Posted by Hodgman on 17 June 2014 - 05:36 AM

The proposal made is for an AAA Open World game for console platforms: PS4 and Xbox One to be specific. 

'AAA' isn't a very well defined term, usually meaning "over $10M budget" in my experience, or just the comparable quality to the other big-budget games ;-)

Having a brand new studio that's never worked together before, trying to produce a project like that, is a pretty big risk.

- What is the average number of personnel a small Development Studio [From software engineers, to programmers, animators, testers and so forth] needs to develop an AAA cross platform game in a time span of Two years?  What are the least number of people and their specialties needed?

A small console game team would be about a dozen programmers and a dozen artists -- though this isn't quite up to the "AAA" standard... More the budget developer who might produce a rough game that still might rate well or become a cult hit...
For bigger games, just check out the credits sections on games that you're comparing your own project to.

-Would the option of building your own game engine [weighing in the time factor in doing so] be better than using existing game engines out there?

If you have some senior/experienced console engine programmers on the team, and you're prepared to stay in pre-production for a year before ramping up into full production mode, then maybe ;-)

Otherwise, CryEngine/Unreal are very affordable these days, plus many workers already have experience with them...

-Are there top notch Game Engines out there that can create an Open World, sophisticated, modern videogame for PS4 and Xbox One?

Yes, assuming you've also got a highly experienced team of console game programmers to make proper use of it!

-I am aware that the cost can go up to 10’s of millions, so I risk in being candid that my projected proposal is between 3 to 5 million US dollars.  Have you heard of Studios that have done so with such a limited budget?

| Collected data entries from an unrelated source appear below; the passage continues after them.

-- ==== Sys2Proof/Word.lean ====
section
/-! DEFINITION. The two bit-vector types of the VN24 model: the byte of the dike line, of the
configuration image and of the maintenance UART, and the 16-bit word of the CRC. Every figure the manual
counts with (levels, discharges, powers, ages, counters) is a `Nat` or an `Int`. -/

namespace Sys2Proof

/-- One byte as it stands on the dike line, in the image or on the UART. -/
abbrev Byte := BitVec 8

/-- The register of the CRC-16. -/
abbrev Word16 := BitVec 16

end Sys2Proof
end

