-- ==== Sys2Proof/Machine/Ops.lean ====
section
/-! DEFINITION. The operations that several commands share, block by block: counters, dispatch figures, the
transmit queue and the reports on its frames, the scheduler's composition and its prompt causes, the own
notice, channel moves, the port's departures, reception, the entry to JOINING and the acceptance of a
configuration. Each is a function from state to state. -/

namespace Sys2Proof.Machine

/-- One more, saturating at a limit. -/
def satInc (limit n : Nat) : Nat := min (n + 1) limit

/-- The four channels in turn. -/
def forChans (f : State → Chan → State) (s : State) : State :=
  f (f (f (f s .p1) .p2) .p3) .p4

/-! ## Dispatch figures (R99 to R103, R111) -/

/-- The discharge table at the published head (R101); it stands as it is while no head is published. -/
def formTable (s : State) : State :=
  match s.acq.pub.head with
  | none => s
  | some h =>
    s.setDisp { s.disp with
      table := some (quadOf fun k =>
        if s.fitted k then
          some ⟨fullDischarge (s.pump k) h, atSpeed (fullDischarge (s.pump k) h) (s.pump k).nmin⟩
        else none) }

/-- Crun: the sum of Qmax over R (R106). -/
def crunOf (s : State) : Nat := sumChans fun k => if s.inR k then s.qmax k else 0

/-- E_auto (R103). -/
def eAutoOf (s : State) : Nat :=
  sumChans fun k => if s.turning k then atSpeed (s.qmax k) (s.chan k).reference else 0

/-- E_hand (R103). -/
def eHandOf (s : State) : Nat := sumChans fun k => if quadGet s.disp.hand k then s.qmax k else 0

/-- The running power (R103). -/
def runPowerOf (s : State) : Nat :=
  sumChans fun k => if s.turning k || quadGet s.disp.hand k then (s.pump k).power else 0

/-- Forms Crun, E_auto, E_hand and the running power anew (R103, R106). -/
def reform (s : State) : State :=
  s.setDisp { s.disp with
    crun := crunOf s, eAuto := eAutoOf s, eHand := eHandOf s, runPower := runPowerOf s }

/-- n_lo: the largest nmin among the RUNNING channels (R111). -/
def nLo (s : State) : Nat :=
  let f := fun k => if s.isIn k .running then (s.pump k).nmin else 0
  max (max (f .p1) (f .p2)) (max (f .p3) (f .p4))

/-- Forms the speed target, which keeps its value while no channel is RUNNING (R111). -/
def formNt (s : State) : State :=
  if anyChan fun k => s.isIn k .running then
    let nt :=
      if 0 < s.disp.crun then max (nLo s) (min (s.alloc.qTgt * Config.speedMax / s.disp.crun) Config.speedMax)
      else nLo s
    s.setDisp { s.disp with nt := some nt }
  else s

/-- Whether a LOCAL channel counts as running by hand: by its published current, and also while it has no working
current (R102; log entry 8). -/
def handJudged (s : State) (k : Chan) : Bool :=
  match s.current k with
  | some w => (s.pump k).iul ≤ w
  | none => true

/-- The hand-running set formed anew for every LOCAL channel (R102). -/
def judgeHand (s : State) : State :=
  s.setDisp { s.disp with hand := quadOf fun k => s.isIn k .inLocal && handJudged s k }

/-- The front-most channel of the rotation list in a state (R104). -/
def frontMost (s : State) (x : ChanState) : Option Chan :=
  ((s.disp.rotation.getD []).filterMap chanOfNum).find? (fun k => s.isIn k x)

/-! ## The own notice and its frame (R119, R123, R128) -/

/-- Starts the hold-off of the own notice; its phase becomes holding (R123). -/
def startHoldOff (s : State) (n : OwnNotice) : State :=
  s.setArb { s.arb with notice := some { n with phase := .holding }, holdOff := some (s.cfg.tHold * 1000) }
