/-- `t` is `s` after the port has discarded all its frames: what R28 has it report, and what the owners do with the report (R52,
R53, R56, R123). -/
structure FramesDiscarded (s t : State) : Prop where
  start   : ∀ n, s.arb.notice = some n →
    (∃ p, s.port.queue.start = some p ∧ p.number = n.number)
      ∨ (∃ p w, s.port.tx = some ⟨.start p, w⟩ ∧ p.number = n.number) →
    t.arb = { s.arb with notice := some { n with phase := .holding }, holdOff := some (s.cfg.tHold * 1000) }
  noStart : (∀ n, s.arb.notice = some n →
    (∀ p, s.port.queue.start = some p → p.number ≠ n.number)
      ∧ ∀ p w, s.port.tx = some ⟨.start p, w⟩ → p.number ≠ n.number) → t.arb = s.arb
  quit    : s.port.queue.quit.isSome = true ∨ (∃ p w, s.port.tx = some ⟨.quit p, w⟩) →
    s.sched.coord = some .leaving → t.sched.coord = some .left ∧ t.alloc.timer = none
  noQuit  : s.port.queue.quit = none → (∀ p w, s.port.tx ≠ some ⟨.quit p, w⟩) →
    t.sched.coord = s.sched.coord ∧ t.alloc = s.alloc
  stage   : StageOnLine s → s.reporting = true → s.sched.prompt = true → s.sched.spacingTimer = none →
    t.sched.counter = (s.sched.counter + 1) % 256 ∧ t.sched.prompt = false

/-- No fault latch is on its way to a channel. -/
abbrev NoneOffered (s : State) : Prop := s.sup.offered = ⟨none, none, none, none⟩

/-- `u` is `t` after the latches `o` that were on their way have reached their channels (R148, R150, R151, R162, R163, R165): a
channel in STARTING, RUNNING or STOPPING takes its latch, any other discards it and has its counts at 0. -/
structure LatchesArrived (o : Quad (Option FaultKind)) (t u : State) : Prop where
  taken     : ∀ k kind, quadGet o k = some kind → t.turning k = true →
    (u.chan k).Off .fault ∧ (u.chan k).rest = none ∧ quadGet u.sup.watch k = ⟨0, 0, 0, some kind⟩
  discarded : ∀ k kind, quadGet o k = some kind → t.turning k = false →
    u.chan k = t.chan k ∧ quadGet u.sup.watch k = ⟨0, 0, 0, (quadGet t.sup.watch k).latch⟩
  others    : ∀ k, quadGet o k = none → u.chan k = t.chan k ∧ quadGet u.sup.watch k = quadGet t.sup.watch k
  none      : (∀ k, quadGet o k = .none) → u = t
  gone      : NoneOffered u
  figures   : (∃ k, quadGet o k ≠ .none) → FiguresFormed u
  target    : (∃ k, quadGet o k ≠ .none ∧ t.turning k = true) → SpeedTargetFormed t u
  prompt    : (∃ k, quadGet o k ≠ .none ∧ t.turning k = true) → t.reporting = true → u.sched.coord = t.sched.coord →
    Prompted t u
  quit      : QuitTested t u
  frame     : u.ctl = t.ctl ∧ u.acq = t.acq ∧ u.allow = t.allow ∧ u.maint = t.maint ∧ u.disp.rotation = t.disp.rotation
    ∧ u.disp.table = t.disp.table ∧ u.disp.lockout = t.disp.lockout ∧ u.sup.samples = t.sup.samples
    ∧ u.sup.level = t.sup.level

/-- `t` is `s` after all fault latches have been cleared (R51, R102, R152, R165). -/
structure Cleared (s t : State) : Prop where
  watch  : ∀ k, quadGet t.sup.watch k = ⟨0, 0, 0, none⟩
  left   : ∀ k, s.isIn k .fault = true → Placed s t k (s.chan k).mode
  others : ∀ k, s.isIn k .fault = false → t.chan k = s.chan k ∧ quadGet t.disp.hand k = quadGet s.disp.hand k
  prompt : s.reporting = true → t.disp.eHand ≠ s.disp.eHand → t.sched.coord = s.sched.coord → Prompted s t
  frame  : t.ctl = s.ctl ∧ t.acq = s.acq ∧ t.allow = s.allow ∧ t.disp.rotation = s.disp.rotation
    ∧ t.disp.lockout = s.disp.lockout

/-- `t` holds the STAGE report `p` composed from the figures of `s`: its fields, and the marks of the composition in a scheduler
and a view that are otherwise those of `s` (R42, R43, R44, R50, R52, R64, R27). -/
structure Composed (s t : State) (p : StagePayload) : Prop where
  number    : p.number = s.sched.counter
  flags     : p.flags = ⟨s.sched.restart, s.acq.pub.degraded, s.alloc.isolated, s.disp.lockout,
    s.sched.coord == some .leaving, s.allow.blind⟩
  levels    : p.polder = s.acq.pub.polder.working.getD (-32768) ∧ p.river = s.acq.pub.river.working.getD (-32768)
  allocated : p.urgency = s.alloc.urgency ∧ p.demand = s.alloc.demand ∧ p.cav = s.alloc.cav
    ∧ p.share = s.alloc.share
  station   : p.eAuto = s.disp.eAuto ∧ p.eHand = s.disp.eHand ∧ p.runPower = s.disp.runPower
    ∧ p.instPower = s.disp.instPower.getD 0 ∧ p.digest = s.cfg.digest
  sched     : t.sched = { s.sched with
    counter := (s.sched.counter + 1) % 256, reportTimer := some (2 ^ s.cfg.period * 1000), prompt := false }
  view      : t.view = { s.view with
    records := s.view.records.set (s.own - 1) { s.record s.own with report := some p } }
  own       : 1 ≤ s.own → s.own ≤ s.view.records.length → (t.record s.own).report = some p
  queued    : t.port.queue = if s.port.state = .active then { s.port.queue with stage := some p } else s.port.queue
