-- ==== Sys2Proof/Certificates/Slice0/Obligations.lean ====
section
/-! DEFINITION. The statements for the provers, one `def Obligations.<Name> : Prop` each. Titles, cites and quotes stand in
OBLIGATIONS.json. A statement that names a log entry rests on a choice of the model there. -/

open Sys2Proof Sys2Proof.Machine

/-- A step runs the command at the front of the queue; an empty queue idles (R169). The queue is the model's; the
idle step is its choice (log entry 3). -/
def Obligations.StepRunsTheFrontCommand : Prop :=
  (∀ (c : Instr) (rest : List Instr) (s : State), s.pending = c :: rest →
    step s = exec c { s with pending := rest }) ∧
  ∀ s : State, s.pending = [] → step s = .next s

/-- Every command of the table completes in every state, and none touches the queue (R169, R184). An event that
cannot arise leaves the state as it is (log entry 4); that no command, a reset among them, touches the queue is the
model's choice (log entry 25). -/
def Obligations.EveryCommandCompletesAndKeepsTheQueue : Prop :=
  ∀ (c : Instr) (s : State), ∃ t, exec c s = .next t ∧ t.pending = s.pending

/-- At the release of a POWER_ON reset every block holds the values its chapter gives (R17, R41, R47, R58, R66, R79,
R99, R119, R137, R157, R169, R184). That State.reset is the release of a POWER_ON reset is the model's choice (log
entry 14). -/
def Obligations.ResetValuesAreThoseOfTheBlocks : Prop :=
  let s := State.reset
  s.ctl.step = .powerup ∧ s.ctl.cause = .powerOn ∧ s.ctl.warmCount = 0 ∧ s.ctl.delay = .running
    ∧ s.ctl.clock = none ∧ s.ctl.station = none ∧ s.ctl.source = none ∧ s.ctl.image = none
    ∧ s.ctl.reason = none ∧ s.ctl.config = none ∧
  s.acq.scanTimer = none ∧ s.acq.scan = none ∧ (∀ x ∈ [s.acq.polder, s.acq.sump, s.acq.river],
    x = ⟨.init, [], 0, [], none, 0, none⟩) ∧ (∀ k, quadGet s.acq.currents k = ⟨.init, [], 0, [], none⟩)
    ∧ s.acq.pub.polder.working = none ∧ s.acq.pub.sump.working = none ∧ s.acq.pub.river.working = none
    ∧ s.acq.pub.head = none ∧ (∀ k, s.current k = none) ∧
  s.port.state = .off ∧ s.port.bitRate = none ∧ s.port.lastSender = none ∧ s.port.idle = none ∧ s.port.queue = ⟨none, none, none⟩
    ∧ s.port.tx = none ∧ s.port.lossCount = 0 ∧ s.port.lineFaultTimer = none ∧ s.port.good = 0 ∧ s.port.bad = 0
    ∧ s.port.losses = 0 ∧ s.port.lineFaults = 0 ∧ s.port.firstError = none ∧ s.port.selfTest = none
    ∧ s.port.seconds = 0 ∧ s.port.muteHeld = false ∧
  s.sched = ⟨none, none, none, none, false, 0, true, none, false⟩ ∧
  s.view.records.length = 24 ∧ (∀ r ∈ s.view.records, r = ⟨.absent, false, none, 0, 0, 0, none⟩)
    ∧ s.view.ageingTimer = none ∧
  s.allow = ⟨none, false, false, none, none, none, 0⟩ ∧ s.alloc = ⟨none, none, 0, 0, 0, 0, 0, false⟩ ∧
  s.disp.rotation = none ∧ s.disp.table = none ∧ s.disp.crun = 0 ∧ s.disp.nt = none ∧ s.disp.lockout = false
    ∧ s.disp.slewTimer = none ∧ (∀ k, quadGet s.disp.hand k = false) ∧ s.disp.eAuto = 0 ∧ s.disp.eHand = 0
    ∧ s.disp.runPower = 0 ∧ s.disp.instPower = none ∧
  s.arb = ⟨none, none, 0⟩ ∧ (∀ k, s.chan k = ⟨none, none, .neither, some .off, false, none, false, 0, none, none⟩) ∧
  (∀ k, quadGet s.sup.watch k = ⟨0, 0, 0, none⟩) ∧ NoneOffered s ∧ s.sup.samples = [] ∧ s.sup.level = none ∧
  alarmCauses s = [.startup, .level] ∧ alarmOutput s = true ∧
  s.maint = ⟨[], false, none, none⟩

/-- POWER_ON, BROWN_OUT and EXTERNAL_RESET put every block at reset, record their cause and drive the outputs
inactive (R170, R171, R172, R183). The kept queue and the overlap of assertions are the model's reading (log entries
23 and 25). -/
def Obligations.ResetsRecordTheirCauseAndDriveTheOutputsInactive : Prop :=
  ∀ s : State,
    let inactive : Outputs := ⟨⟨false, false, false, false⟩, ⟨0, 0, 0, 0⟩, false, .disabled, false, [], none⟩
    let warm := min (s.ctl.warmCount + 1) 255
    (∃ t, exec .powerOn s = .next t ∧ outputs t = inactive ∧
      t = { State.reset with
        ctl := { State.reset.ctl with resetHeld := true, external := s.ctl.external }
        pending := s.pending }) ∧
    (s.ctl.brownOut = false → ∃ t, exec .brownOut s = .next t ∧ outputs t = inactive ∧
      t = { State.reset with
        ctl := { State.reset.ctl with
          resetHeld := true, brownOut := true, external := s.ctl.external, cause := .brownOut, warmCount := warm
          delay := .stopped }
        disp := { State.reset.disp with rotation := s.disp.rotation }
        pending := s.pending }) ∧
    ∃ t, exec .externalReset s = .next t ∧ outputs t = inactive ∧
      t = { State.reset with
        ctl := { State.reset.ctl with
          resetHeld := true, brownOut := s.ctl.brownOut, external := true, cause := .external, warmCount := warm
          delay := s.ctl.delay }
        disp := { State.reset.disp with rotation := s.disp.rotation }
        pending := s.pending }

/-- POWERUP ends when the reset has been released and the power-up delay has ended (R170, R172, R173). A release while a
brown-out is asserted, and the external mark that a release clears: log entry 23. -/
def Obligations.PowerUpWaitsForTheDelayAndTheRelease : Prop :=
  ∀ s : State,
    (s.ctl.resetHeld = true → s.ctl.brownOut = false → s.ctl.delay ≠ .ended →
      exec .resetRelease s = .next { s with ctl := { s.ctl with resetHeld := false, external := false } }) ∧
    (s.ctl.resetHeld = true → s.ctl.brownOut = false → s.ctl.delay = .ended →
      exec .resetRelease s = .next { s with ctl := { s.ctl with
        resetHeld := false, external := false, step := .clockstart, crystalOn := true } }) ∧
    (s.ctl.resetHeld = true → s.ctl.brownOut = true → exec .resetRelease s = .next s) ∧
    (s.ctl.delay = .running → s.ctl.resetHeld = false → s.ctl.step = .powerup →
      exec .powerUpDelayExpiry s = .next { s with ctl := { s.ctl with
        delay := .ended, step := .clockstart, crystalOn := true } }) ∧
    (s.ctl.delay = .running → s.ctl.resetHeld = true →
      exec .powerUpDelayExpiry s = .next { s with ctl := { s.ctl with delay := .ended } }) ∧
    (s.ctl.brownOut = true →
      exec .brownOutEnd s = .next { s with ctl := { s.ctl with brownOut := false, delay := .running } })

/-- Crystal start and window expiry decide the clock, start the scan timer, sample the straps and pass on (R1, R37,
R173, R175). -/
def Obligations.ClockStartPassesToTheConfigurationLoad : Prop :=
  ∀ (st : Straps) (s : State), s.ctl.resetHeld = false → s.ctl.step = .clockstart → s.port.state = .off →
    let crystal : Controller := { s.ctl with
      clock := some .crystal, monitor := true, station := some st.stn.toNat, source := some st.csrc.toNat }
    let fallback : Controller := { s.ctl with
      clock := some .fallback, crystalOn := false, station := some st.stn.toNat, source := some st.csrc.toNat }
    let load (c : Controller) : Controller :=
      if st.csrc = 1#2 then
        { c with image := some (List.replicate 128 0#8), reason := some .noImage, step := .configWait }
      else { c with step := .configLoad }
    exec (.crystalStart st) s =
      .next { s with ctl := load crystal, acq := { s.acq with scanTimer := some 100 } } ∧
    exec (.clockStartWindowExpiry st) s =
      .next { s with
        ctl := load fallback
        acq := { s.acq with scanTimer := some 100 }
        port := { s.port with muteHeld := true } }

/-- A clock monitor fallback mutes the line port according to its state, and the frames it discards are reported (R28, R37,
R52, R53, R56, R123, R174). A QUIT that is discarded behind a lost STAGE: order of the discard reports, log entry 6; the
idle time stands: log entry 11. -/
def Obligations.ClockFallbackMutesThePortByItsState : Prop :=
  ∀ s : State, s.ctl.clock = some .crystal →
    ∃ t, exec .clockMonitorFallback s = .next t ∧
      t.ctl = { s.ctl with clock := some .fallback, crystalOn := false, monitor := false } ∧
      (s.port.state = .off ∨ s.port.state = .selftest → t = { s with
        ctl := t.ctl, port := { s.port with muteHeld := true } }) ∧
      (s.port.state = .mute ∨ s.port.state = .dead → t = { s with ctl := t.ctl }) ∧
      (s.port.state = .listen ∨ s.port.state = .active ∨ s.port.state = .lineFault →
        t.port = { s.port with
          state := .mute, lineFaultTimer := none, queue := ⟨none, none, none⟩, tx := none } ∧ FramesDiscarded s t) ∧
      t.acq = s.acq ∧ t.allow = s.allow ∧ t.disp = s.disp ∧ t.chans = s.chans ∧ t.sup = s.sup ∧ t.maint = s.maint

/-- During CONFIG_LOAD the part selects the serial memory and sends 0x03 and 0x00; the end of the read judges the bytes that came
in, each most significant bit first, and either accepts them or stops by source (R58, R66, R79, R99, R105, R137, R176, R178,
R181). -/
def Obligations.TheReadImageIsJudgedAtTheEndOfTheRead : Prop :=
  ∀ (bytes : List Byte) (s : State), s.ctl.step = .configLoad → bytes.length = 128 →
    s.view.records.length = 24 →
    let dataIn : List Bool := bytes.flatMap fun b => [b.getLsbD 7, b.getLsbD 6, b.getLsbD 5, b.getLsbD 4,
      b.getLsbD 3, b.getLsbD 2, b.getLsbD 1, b.getLsbD 0]
    (outputs s).memorySelect = true ∧ (outputs s).memoryOut = [0x03#8, 0x00#8] ∧
    (∀ r, validate (s.ctl.station.getD 0) bytes = some r →
      exec (.serialMemoryReadEnd dataIn) s = .next { s with ctl := { s.ctl with
        image := some bytes, reason := some r
        step := if s.ctl.source = some 2 then .configWait else .halted } }) ∧
    (validate (s.ctl.station.getD 0) bytes = none →
      ∃ t, exec (.serialMemoryReadEnd dataIn) s = .next t ∧ t.maint = s.maint ∧
        Accepted { s with ctl := { s.ctl with image := some bytes } } t (configOf bytes))

/-- Validation applies its seven checks in order and names the first that fails (R177, R190). -/
def Obligations.ValidationNamesTheFirstFailingCheck : Prop :=
  ∀ (strap : Nat) (img : List Byte),
    let v := validate strap img
    let crc := (crc16 (img.take 126)).toNat = u16At img 126
    let version := u8At img 0 = 1
    let station := 1 ≤ strap ∧ strap ≤ 24 ∧ strap = u8At img 1
    let stages := s16At img 6 < s16At img 8
    let levels := s16At img 14 < s16At img 16
    let scaling := s16At img 27 < s16At img 29 ∧ s16At img 31 < s16At img 33 ∧ s16At img 35 < s16At img 37
    let pump := ∃ o ∈ [40, 60, 80, 100], u8At img o ≠ 0 ∧ u16At img (o + 3) < u16At img (o + 5)
      ∧ u16At img (o + 1) ≠ 0 ∧ u16At img (o + 9) ≠ 0
    (v = some .imageCrc ↔ ¬ crc) ∧
    (v = some .version ↔ crc ∧ ¬ version) ∧
    (v = some .station ↔ crc ∧ version ∧ ¬ station) ∧
    (v = some .stages ↔ crc ∧ version ∧ station ∧ ¬ stages) ∧
    (v = some .levels ↔ crc ∧ version ∧ station ∧ stages ∧ ¬ levels) ∧
    (v = some .scaling ↔ crc ∧ version ∧ station ∧ stages ∧ levels ∧ ¬ scaling) ∧
    (v = some .noPump ↔ crc ∧ version ∧ station ∧ stages ∧ levels ∧ scaling ∧ ¬ pump) ∧
    (v = none ↔ crc ∧ version ∧ station ∧ stages ∧ levels ∧ scaling ∧ pump)

/-- The twelve clamps, the unclamped figures, the station, the fitted flags and the digest of an accepted configuration
(R177, R180, R181, R190). -/
def Obligations.ClampsBringTheFiguresIntoRange : Prop :=
  ∀ img : List Byte,
    let c := configOf img
    c.bitRate = (if 2 < u8At img 2 then 0 else u8At img 2) ∧
    c.period = (let p := if 3 < u8At img 3 then 3 else u8At img 3
      if c.bitRate = 0 ∧ p = 0 then 1 else p) ∧
    (c.bitRate = 0 → 2 ≤ reportPeriod c) ∧
    c.tHold = max 1 (min (u8At img 12) 10) ∧ c.tStart = max 2 (min (u8At img 13) 30) ∧
    c.sumpMargin = min (u16At img 20) 2000 ∧ c.slewStep = max 1 (min (u8At img 24) 100) ∧
    c.tRest = min (u16At img 25) 600 ∧
    c.station = u8At img 1 ∧
    (∀ k,
      let o := 20 + 20 * chanNum k
      ((quadGet c.pumps k).fitted = true ↔ u8At img o ≠ 0 ∧ u16At img (o + 3) < u16At img (o + 5) ∧
        u16At img (o + 1) ≠ 0 ∧ u16At img (o + 9) ≠ 0)) ∧
    (∀ k, (quadGet c.pumps k).fitted = true →
      let p := quadGet c.pumps k
      let o := 20 + 20 * chanNum k
      p.qr = min (u16At img (o + 1)) 4000 ∧ p.power = min (u16At img (o + 9)) 4000 ∧
      p.fs = min (u16At img (o + 11)) 4000 ∧ p.ioc = min (u16At img (o + 13)) 4000 ∧
      p.istart = max (min (u16At img (o + 15)) 4000) p.ioc ∧ p.iul = min (u16At img (o + 17)) 4000 ∧
      p.nmin = max 100 (min (u16At img (o + 7)) 1022) ∧
      p.deglitch = (if 3 < u8At img (o + 19) then 0 else u8At img (o + 19)) ∧
      p.hr = u16At img (o + 3) ∧ p.hsh = u16At img (o + 5)) ∧
    c.aFull = u16At img 4 ∧ c.pFeed = u16At img 10 ∧ c.qAssured = u16At img 22 ∧
    c.sFree = s16At img 6 ∧ c.sClose = s16At img 8 ∧ c.target = s16At img 14 ∧ c.alarm = s16At img 16 ∧
    c.dryRun = s16At img 18 ∧ c.polder = ⟨s16At img 27, s16At img 29⟩ ∧ c.sump = ⟨s16At img 31, s16At img 33⟩ ∧
    c.river = ⟨s16At img 35, s16At img 37⟩ ∧
    (img.length = 128 → c.digest =
      (crc16 ([BitVec.ofNat 8 c.bitRate, BitVec.ofNat 8 c.period] ++ (img.drop 4).take 8
        ++ [BitVec.ofNat 8 c.tHold, BitVec.ofNat 8 c.tStart])).toNat)

/-- An acceptance settles the rotation list: every fitted channel once, the retained order kept, the missing
appended (R105). -/
def Obligations.TheRotationListIsSettledAgainstTheFittedChannels : Prop :=
  ∀ (c : StationConfig) (retained : Option (List Nat)),
    let fitted (n : Nat) : Prop := ∃ k, chanNum k = n ∧ (quadGet c.pumps k).fitted = true
    let l := settleRotation c retained
    l.Nodup ∧ (∀ n, n ∈ l ↔ fitted n) ∧
    (∀ old, retained = some old → old.Nodup → (∀ n ∈ old, 1 ≤ n ∧ n ≤ 4) →
      ∃ added, l = old.filter (fun n => (fittedNums c).contains n) ++ added ∧ added.Pairwise (· < ·)) ∧
    ((retained = none ∨ ∃ old, retained = some old ∧ ¬ (old.Nodup ∧ ∀ n ∈ old, 1 ≤ n ∧ n ≤ 4)) →
      l.Pairwise (· < ·))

I've worked on a bunch of $3-5M console games, some involving big IPs but I wouldn't call them 'AAA'...

If you've got the budget up front, that's obviously a constraint on the planning. You may have to compromise a lot on the game/world in order to stay in budget.
Also, developing the game is only half the cost -- marketing/selling it can cost just as much as making it! Does your budget cover publishing costs, or do you plan on partnering with a publisher? 

-Is there an existing business plan out there I could use as an outline?

Its going to be extremely game-specific... You'll optimistically want a fairly complete design, and then a collaboration between the designer, a lead programmer/technical director, a lead artist and a decent producer / project manager.

#5160788 [DX11] Why we need sRGB back buffer

Posted by Hodgman on 16 June 2014 - 02:23 AM

The misunderstanding actually is with sRGB backbuffer. I thought that sRGB backbuffer is like JPEG in sRGB color space, meaning that all values in sRGB backbuffer are already Gamma Corrected (pow(value, 1/2.2)). If so, then final color values should outputted with pow(value, 1/2.2) correction

That's correct... but no correction is required to be performed when the buffer is outputted, because it's already been applied when the values were stored.
The display expect to receive data that has been encoded into sRGB format (approx pow(1/2.2)).
No matter what kind of back-buffer you use, the bytes in that buffer are sent to the display as-is.
JPEGs are stored with sRGB correction already applied, so JPEG data is sent to the display without any further modifications applied to the data.
If you're using an sRGB back-buffer, then when you draw into this back-buffer, the GPU automatically does the linear->sRGB conversion (pow(1/2.2)).
If you're not using an sRGB buffer, then you have to manually perform the pow(1/2.2) yourself in the shader code.

  • pixel shader outputs linear data to sRGB buffer -> data is converted using the linear-to-srgb curve -> sRGB(data) sent to the display -> user sees correct/linear result
  • pixel shader outputs linear data to linear buffer -> data is not converted -> linear data sent to the display -> user sees incorrect result (~gamma 2.2 curve)
  • pixel shader outputs gamma-corrected data to linear buffer -> data is not converted -> gamma-corrected data sent to the display -> user sees correct/linear result
  • pixel shader outputs gamma-corrected data to sRGB buffer -> data is converted using the linear-to-srgb curve -> sRGB(sRGB(data)) sent to the display -> user sees incorrect result (~gamma 0.45 curve).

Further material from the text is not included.